The City Council of Chula Vista, California (in the San Diego metropolitan area), announced a new policy governing how city law enforcement can use technology to protect residents from data collected by surveillance equipment. The policy was developed by a city task force after the police department began using Automated License Plate Readers in 2020 and will now be effective. However, this new policy directly affects Chula Vista’s signature drone program. The goal of the policy is to require any kind of technology that city officials and law enforcement intend to use to be reviewed by the task force, which will then determine the impact the technology will have on the public and city systems and resident privacy.

The task force consists of technology experts, financial auditors, public safety professionals, and government transparency activists. To streamline the review, all technology will fall under one of the following categories: general technology, which includes emails and cellphones; sensitive technology, such as drones and traffic signal cameras; and surveillance technology, such as the license plate readers. The highest level of oversight will apply to surveillance technology.

If the technology and its use are approved by the task force, the city manager would be required to report at least once every two years about how the technology has been used, any adverse impacts, and the status of the data collected. The goal is to keep government officials accountable. So, where does that leave drones?
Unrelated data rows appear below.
-- ==== Sys2Proof/Machine/Objects2.lean ====
section
/-! DEFINITION. What the objects of the CAN, ring, history, time, counters, configuration and placement domains read, and
the read of one object of the whole object space (R7, R8, R140 to R143, R424, R425, R461, R462, R486, R487, R518, R519,
R543, R544, R562, R563). -/

namespace Sys2Proof.Machine
open Sys2Proof

/-! CAN (R472, R486, R487). -/

/-- The code of a controller's MODE (R487). -/
def CanMode.code : CanMode → Nat
  | .off => 0
  | .listening => 1
  | .restricted => 2
  | .normal => 3
  | .busOff => 4

/-- CAN_STATUS (R487). -/
def canStatusWord (s : State) (c : Fin 2) : Word :=
  let k := canAt s c
  let err := if k.mode == .busOff then 2 else if k.passive then 1 else 0
  let stb := if c.val = 0 then s.pins.caStb else s.pins.cbStb
  let txp := countIf (List.finRange 16) fun i => (txBuf k i).full
  at' 28 k.mode.code ||| at' 26 err ||| at' 21 ((cfgCanSegment s c.val).toNat % 32) ||| at' 20 ((cfgCanFdEnable s c.val).toNat % 2) |||
    flag 19 (segDutyHeld s c.val) ||| flag 18 k.holdEnd.isSome ||| flag 17 stb ||| at' 8 txp ||| w32 (cap8 k.fifo.length)

/-- CAN_NBT, the fields less one (R487). -/
def canNbtWord (s : State) (c : Nat) : Word :=
  at' 24 (((cfgCanNtseg1 s c).toNat - 1) % 256) ||| at' 17 (((cfgCanNtseg2 s c).toNat - 1) % 128) |||
    at' 10 (((cfgCanNsjw s c).toNat - 1) % 128) ||| at' 5 (((cfgCanNbrp s c).toNat - 1) % 32)

/-- CAN_DBT, the fields less one (R487). -/
def canDbtWord (s : State) (c : Nat) : Word :=
  at' 18 (((cfgCanDtseg1 s c).toNat - 1) % 32) ||| at' 14 (((cfgCanDtseg2 s c).toNat - 1) % 16) |||
    at' 10 (((cfgCanDsjw s c).toNat - 1) % 16) ||| at' 5 (((cfgCanDbrp s c).toNat - 1) % 32)

/-- CAN_ERRORS (R487). -/
def canErrorsWord (k : CanCtl) : Word :=
  at' 23 (min k.tec 511) ||| at' 16 (min k.rec_ 127) ||| flag 15 (decide (127 < k.rec_)) ||| at' 12 k.lec.toNat ||| at' 9 k.dlec.toNat

/-- Word w of message buffer i (R472). -/
def canBufWord (k : CanCtl) (i : Fin 64) (w : Nat) : Word :=
  let b := vat k.bufs i
  let shadow := match fin? 8 i.val with
    | some j => (vat k.shadows j).isSome
    | none => false
  match w with
  | 0 => flag 31 b.full ||| flag 30 b.locked ||| flag 29 b.lost ||| flag 28 shadow ||| at' 24 b.txResult.toNat ||| at' 16 b.filter.toNat
  | 1 => b.id.setWidth 32
  | 2 => at' 28 b.dlc.toNat ||| flag 27 b.ide ||| flag 26 b.fdf ||| flag 25 b.brs ||| flag 24 b.esi ||| b.stamp.setWidth 32
  | n => b.data.getD (n - 3) 0

/-- The two words of a filter (R487). -/
def canFilterWord (f : CanFilter) (i : Nat) : Word :=
  if i % 2 = 0 then flag 31 f.enabled ||| flag 30 f.ide ||| f.id.setWidth 32 else f.mask.setWidth 32

/-- MAP_STATUS of entry e of controller c (R487). -/
def mapStatusWord (s : State) (c : Fin 2) (e : Nat) : Word :=
  let m := tgetD (canAt s c).maps e {}
  at' 16 m.accepted.toNat ||| at' 8 m.short.toNat ||| flag 7 m.timedOut |||
    (if cfgHas s 12 (c.val * 65536 + e) then at' 6 ((cfgMapHighPriority s c.val e).toNat % 2) else 0)

/-- The mask of the transmit buffers that p holds for. -/
def txMask (k : CanCtl) (p : CanBuf → Bool) : Word := w32 (maskOf 16 fun i => match fin? 16 i with
  | some j => p (txBuf k j)
  | none => false)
Well, they will be subject to this policy (as noted above), but the policy does allow the City Manager or the City Council to waive certain elements of the policy “in the event of exigent circumstances or other circumstances that make compliance impossible or infeasible.” It is likely that other policies and tasks forces like this in Chula Vista will continue to pop up as city residents question the scope and oversight of surveillance using new technologies, including drones, by government entities.